For given $ qg \in L^{\infty }(I,H) $ and $ u_{0} \in H^{2}(\varOmega ) \cap V $, let $ u_{k} \in U_{k} $ and $ u_{kh} \in U_{kh} $ be the solutions of (15) and (18), respectively.
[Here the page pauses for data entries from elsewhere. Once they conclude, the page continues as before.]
/-- Step 3: nothing to write leads to the commit point at once; a restrictive commit waits for its image too. -/
def commitStore (j : CommitJob) (s : State) : State :=
  match applyJob j { s with free := j.free0 } with
  | .error r => commitFails j.sess j.txn 0x0C (some r) s
  | .ok t =>
    let restr := restrictive s.ks t.ks
    let j := { j with stage := 3, restrictive := restr, imageWait := restr && imageBuffers s }
    let s := { s with free := Nat.max t.free s.free }
    if restr && !imageBuffers s && j.dtxn.isNone then commitFails j.sess j.txn 0x13 none s
    else if !j.imageWait && !j.staged.any isPersisted then commitPoint j (s.modMgmt (fun m => { m with job := some j }))
    else
      let s := s.modMgmt (fun m => { m with job := some j })
      if j.imageWait && s.ks.image.isNone then
        let u := startImage true { s with ks := t.ks }
        { s with free := u.free, ks := { s.ks with image := u.ks.image, changed := false, dirty := [], lastImage := u.ks.lastImage } }
      else s

/-- The image of a restrictive commit, once an image in progress has ended. -/
def commitImage (s : State) : State :=
  match s.mgmt.job with
  | some j => if j.stage = 3 && j.imageWait && s.ks.image.isNone then commitStore j s else s
  | none => s

/-- The image of a restrictive commit is anchored, or has failed (R298). -/
def commitAnchored (ok : Bool) (s : State) : State :=
  match s.mgmt.job with
  | some j =>
    if j.stage != 3 || !j.imageWait then s
    else if ok || j.dtxn.isSome then s.modMgmt (fun m => { m with job := some { j with imageWait := false } })
    else commitFails j.sess j.txn 0x13 none s
  | none => s

/-- CONFIG_STORE_WRITTEN: the writes of step 3 have ended; one that fails after a domain decision is made again. -/
def configStoreWritten (ok : Bool) (s : State) : State :=
  match s.mgmt.job with
  | some j =>
    if j.stage != 3 || j.imageWait then s
    else if ok then commitPoint j s
    else if j.dtxn.isSome then s
    else commitFails j.sess j.txn 0x13 none s
  | none => s

/-- A channel's warden installs the commit. -/
def channelInstall (n : Nat) (s : State) : State :=
  match s.mgmt.job with
  | some j =>
    if j.stage = 6 && j.waits.contains n then
      let s := s.modChan n (fun c => { c with cgenInstalled := Nat.max c.cgenInstalled j.cgen })
      let j := { j with waits := j.waits.filter (fun x => x != n) }
      if j.waits.isEmpty then commitEnds j s else s.modMgmt (fun m => { m with job := some j })
    else s
  | none => s

end Sys2Proof.Machine
end

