-- ==== Sys2Proof/Machine/MgmtOps.lean ====
section
/-! DEFINITION. Management operations (13, R424 to R446): who may read and write what, READ, DESCRIBE, NEXT, staging
of writes, and the operations of a transaction. -/

namespace Sys2Proof.Machine

-- Roles (Table 13-9).

def within (i lo hi : Nat) : Bool := lo ≤ i && i ≤ hi

/-- The tenants that a TENANT_ADMIN session speaks for: its own, on a mailbox within its function's range (R433). -/
def adminOf (s : State) (m : Nat) (k : MgSess) (t : Nat) : Bool :=
  t = k.tenant && (!within m 8 15 || (s.cfg (0x1030 + (m - 8)) 1 ≤ t && t ≤ s.cfg (0x1030 + (m - 8)) 2))

/-- Entries of another tenant that a selector shows to a TENANT_ADMIN (R433). -/
def selectedOwn (s : State) (m : Nat) (k : MgSess) (index sub : Nat) : Bool :=
  match odKey index sub with
  | 0x401003 => queueValid (s.queue (selValue k 0x4010 2)) && adminOf s m k (s.queue (selValue k 0x4010 2)).tenant
  | 0x403003 => adminOf s m k (selValue k 0x4030 2)
  | 0x500603 =>
    let x := s.slot (selValue k 0x5006 2)
    x.state != .unassigned && adminOf s m k x.tenant
  | _ => if index = 0x9050 || (index = 0x9052 && sub != 1) then adminOf s m k (selValue k 0x9052 1) else true

/-- Entries a role may read, for one access right that allows reads. -/
def roleReads (role index sub : Nat) : Bool :=
  match role with
  | 1 | 2 => true
  | 0 => (within index 0x1000 0x10FF && index != 0x1040) || within index 0x2000 0x21FF || within index 0x9000 0x90FF
  | _ =>
    (within index 0x1000 0x10FF && index != 0x1040) || within index 0x9000 0x90FF ||
    [0x401002, 0x401003, 0x403002, 0x403003, 0x500602, 0x500603].contains (odKey index sub)

def mayRead (s : State) (m : Nat) (k : MgSess) (index sub : Nat) : Bool :=
  roleReads k.role index sub && (k.role != 3 || selectedOwn s m k index sub)

/-- The entry that a selector selects. -/
def selected (index sub : Nat) : Nat :=
  match odKey index sub with
  | 0x200001 => 0x200002 | 0x212101 => 0x212201 | 0x401002 => 0x401003 | 0x403002 => 0x403003 | 0x500602 => 0x500603
  | 0x710101 => 0x710102 | 0x711101 => 0x711102 | 0x800005 => 0x800006 | 0x900401 => 0x900402 | 0x905201 => 0x905202
  | _ => 0x901003

/-- Ceremony entries, open to OBSERVER, OPERATOR and TENANT_ADMIN alike (R577). -/
def isCeremonyEntry (index : Nat) : Bool := index = 0x8110 || index = 0x8111

/-- Entries a role may write. -/
def roleWrites (role index sub : Nat) : Bool :=
  if isSelector index sub then roleReads role (selected index sub / 256) (selected index sub % 256)
  else
    match role with
    | 1 => true
    | 2 => [0x711201, 0x711401, 0x711402].contains (odKey index sub)
    | 3 => [0x401001, 0x500601].contains (odKey index sub) || (isCeremonyEntry index && sub != 6)
    | _ => isCeremonyEntry index && sub != 6

/-- Does a TENANT_ADMIN have authority over what the records of a write name (R433)? -/
def recordsOwn (s : State) (m : Nat) (k : MgSess) (index : Nat) (b : Bytes) : Bool :=
  if index = 0x4010 then
    (records 24 b.length b).all (fun x =>
      let r := QueueRecord.ofBytes x
      (!bit r.qctl 7 || adminOf s m k r.tenant) && r.count ≤ 2 ^ 20 &&
      r.queues.all (fun q => queueValid (s.queue q) && adminOf s m k (s.queue q).tenant))
  else if index = 0x5006 then
    (slotRecords b.length b).all (fun w =>
      let own (i : Nat) : Bool := (s.slot i).state != .unassigned && adminOf s m k (s.slot i).tenant
      own w.slot && (w.wop != 2 || own w.aux) && !(w.wop != 5 && hasCeremony w.policy.usage))
  else true

-- Replies made of items (Table 13-5).

/-- Value bytes of an item, zero-padded to a multiple of 8. -/
def itemPad (b : Bytes) : Bytes := b ++ zeros ((8 - b.length % 8) % 8)

/-- An item of a reply. -/
def itemOut (it : MgItem) (ires total : Nat) (value : Bytes) : Bytes :=
  leBytes 2 it.index ++ leBytes 1 it.sub ++ leBytes 1 it.typ ++ leBytes 2 value.length ++ leBytes 1 ires ++ [0] ++
  leBytes 4 it.off ++ leBytes 4 total ++ itemPad value

/-- Is a request's item count within Table 13-6? -/
def itemCountOk (items : List MgItem) : Bool := 1 ≤ items.length && items.length ≤ 64

-- READ (R427, R429).

/-- The value staged in the session's transaction for an entry, when MFLAGS asks for staged values. -/
def stagedValue (k : MgSess) (flags index sub : Nat) : Option Bytes :=
  if !bit flags 0 then none
  else
    match k.txn with
    | none => none
    | some t =>
      let l := (t.staged.filter (fun x => x.index = index && x.sub = sub)).map (fun x => x.data)
      if l.isEmpty then none else if isAppend index sub then some l.flatten else l.getLast?

/-- Why an item of a READ fails, if it does: 0x01, 0x02, 0x03, 0x04, 0x07 in this order (DESIGN CHOICE, log 41). -/
def readFails (s : State) (m : Nat) (k : MgSess) (it : MgItem) : Option Nat :=
  match odFind it.index it.sub with
  | none => some 2
  | some e =>
    let octet := e.typ = .octets || e.typ = .str
    if !octet && it.off != 0 then some 1
    else if it.typ != e.typ.code || (match e.typ.width with | some w => it.len != w | none => false) then some 3
    else if e.access = .wo then some 4
    else if !mayRead s m k it.index it.sub then some 7
    else none

/-- Bytes that a READ of an entry shows, with what the read itself does: a checkpoint's statement is signed and marked
read (R512), a health record is marked read (R587), a free value is used up. A statement that cannot be given has a
result of its own. -/
def readBytes (s : State) (k : MgSess) (e : OdEntry) (flags index sub : Nat) : Except Nat (Bytes × State) :=
  match stagedValue k flags index sub with
  | some b => .ok (b, s)
  | none =>
    if index = 0x7111 && sub = 2 then checkpointRead (selValue k 0x7111 1) s
    else
      let b := (odVal s k e index sub).bytes e
      if index = 0x9004 && sub = 2 then
        .ok (b, { s with health := { s.health with ring := match s.health.ring[selValue k 0x9004 1]? with
          | some r => setAt s.health.ring (selValue k 0x9004 1) { r with read := true }
          | none => s.health.ring } })
      else if 0x3000 ≤ index && index < 0x3900 && index % 256 = 0x10 && sub = 4 then .ok (b, useFree s)
      else .ok (b, s)

/-- One item of a READ. -/
def readItem (m : Nat) (flags : Nat) (it : MgItem) (s : State) : Bytes × Nat × State :=
  match s.mgSess m, odFind it.index it.sub with
  | some k, some e =>
    (match readFails s m k it with
     | some r => (itemOut it r 0 [], r, s)
     | none =>
       match readBytes s k e flags it.index it.sub with
       | .error r => (itemOut it r 0 [], r, s)
       | .ok (b, s) =>
         let octet := e.typ = .octets || e.typ = .str
         let v := if octet then (b.drop it.off).take it.len else b
         (itemOut it 0 b.length v, 0, s))
  | _, _ => (itemOut it 2 0 [], 2, s)

/-- Items in order; the index of the first failing one. -/
def readItems (m flags : Nat) : Nat → List MgItem → State → Bytes × Option Nat × State
  | _, [], s => ([], none, s)
  | i, it :: t, s =>
    let (b, r, s) := readItem m flags it s
    let (bs, f, s) := readItems m flags (i + 1) t s
    (b ++ bs, if r = 0 then f else some i, s)

-- The frame of every operation: one request in flight, a supervisor that runs (R434, Table 13-7).

/-- A request of a session reaches its operation, unless one is in flight or the supervisor restarts. -/
def mgRequest (m mop : Nat) (go : MgSess → State → State) (s : State) : State :=
  match s.mgSess m with
  | none => s
  | some k =>
    if k.handshake then s
    else if k.inFlight then bump 0x9067 4 0 s
    else
      let k := { k with lastRx := s.time, txn := k.txn }
      let s := s.setMg m k
      if s.supRestarting then mgDone m mop 0x0F 0 [] s else go k s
Then, there holds

$$\begin{aligned} \Vert u_{k}-u_{kh}\Vert _{L^{\infty }(I,H)} \le ch^{2}\Big (\log \frac{T}{k}+1\Big )\Big (\Vert qg\Vert _{L^{\infty }(I,H)}+\Vert u_{0}\Vert _{H^{2}(\varOmega )} + \Vert d(0)\Vert _{L^{\infty }(I \times \varOmega )} \Big ). \end{aligned}$$

Proof

Since both $ u_{k} $, $ u_{kh} $ are constant on each time interval $ I_{n} $, we can equivalently show the estimate on a single time interval $ I_{n} $ and, with no loss of generality, we consider the last time interval only. For an arbitrary time interval $ I_{n} $, we consider (28) and (29) on $ I=]0,t_{n}[ $ and, noting that

$$\begin{aligned} 0\le \log (t_{n}/k)\le \log (T/k), \end{aligned}$$

the proof follows mutatis mutandis.

Proceeding as in the proof of Theorem 4.1, we set $w_{T} = u_{k,N}-u_{kh,N} $ in (28) and (29). Then, using (30) and (31), we have

$$\begin{aligned} \Vert u_{k,N}&-u_{kh,N}\Vert ^{2} = B(u_{k}-u_{kh}, w_{k}) + (u_{k}-u_{kh}, \hat{d}w_{k})_{I}\\&= B(u_{k}-u_{kh}, w_{k}-w_{kh})-(\hat{d}(u_{k}- u_{kh}), w_{kh})_{I} + (\hat{d}(u_{k}-u_{kh}), w_{k})_{I}\\&= B(u_{k}, w_{k}-w_{kh}) + (u_{kh}, \hat{d}(w_{k}-w_{kh}))_{I} +(\hat{d}(u_{k}-u_{kh}),w_{k}- w_{kh})_{I}\\&= (qg,w_{k}-w_{kh})_{I}+(u_{0}, w_{k,1}-w_{kh,1})\underbrace{-(d(u_{k}),w_{k}-w_{kh})_{I}}_{(a_{1})}\\&\quad + \underbrace{(u_{kh}, \hat{d}(w_{k}-w_{kh}))_{I}}_{(a_{2})} +\underbrace{(\hat{d}(u_{k}-u_{kh}),w_{k}-w_{kh})_{I}}_{(a_{3})}, \end{aligned}$$

where, in the last step, we used (15). We analyze the three terms separately, abbreviating $e^w_{kh} = w_k - w_{kh}$.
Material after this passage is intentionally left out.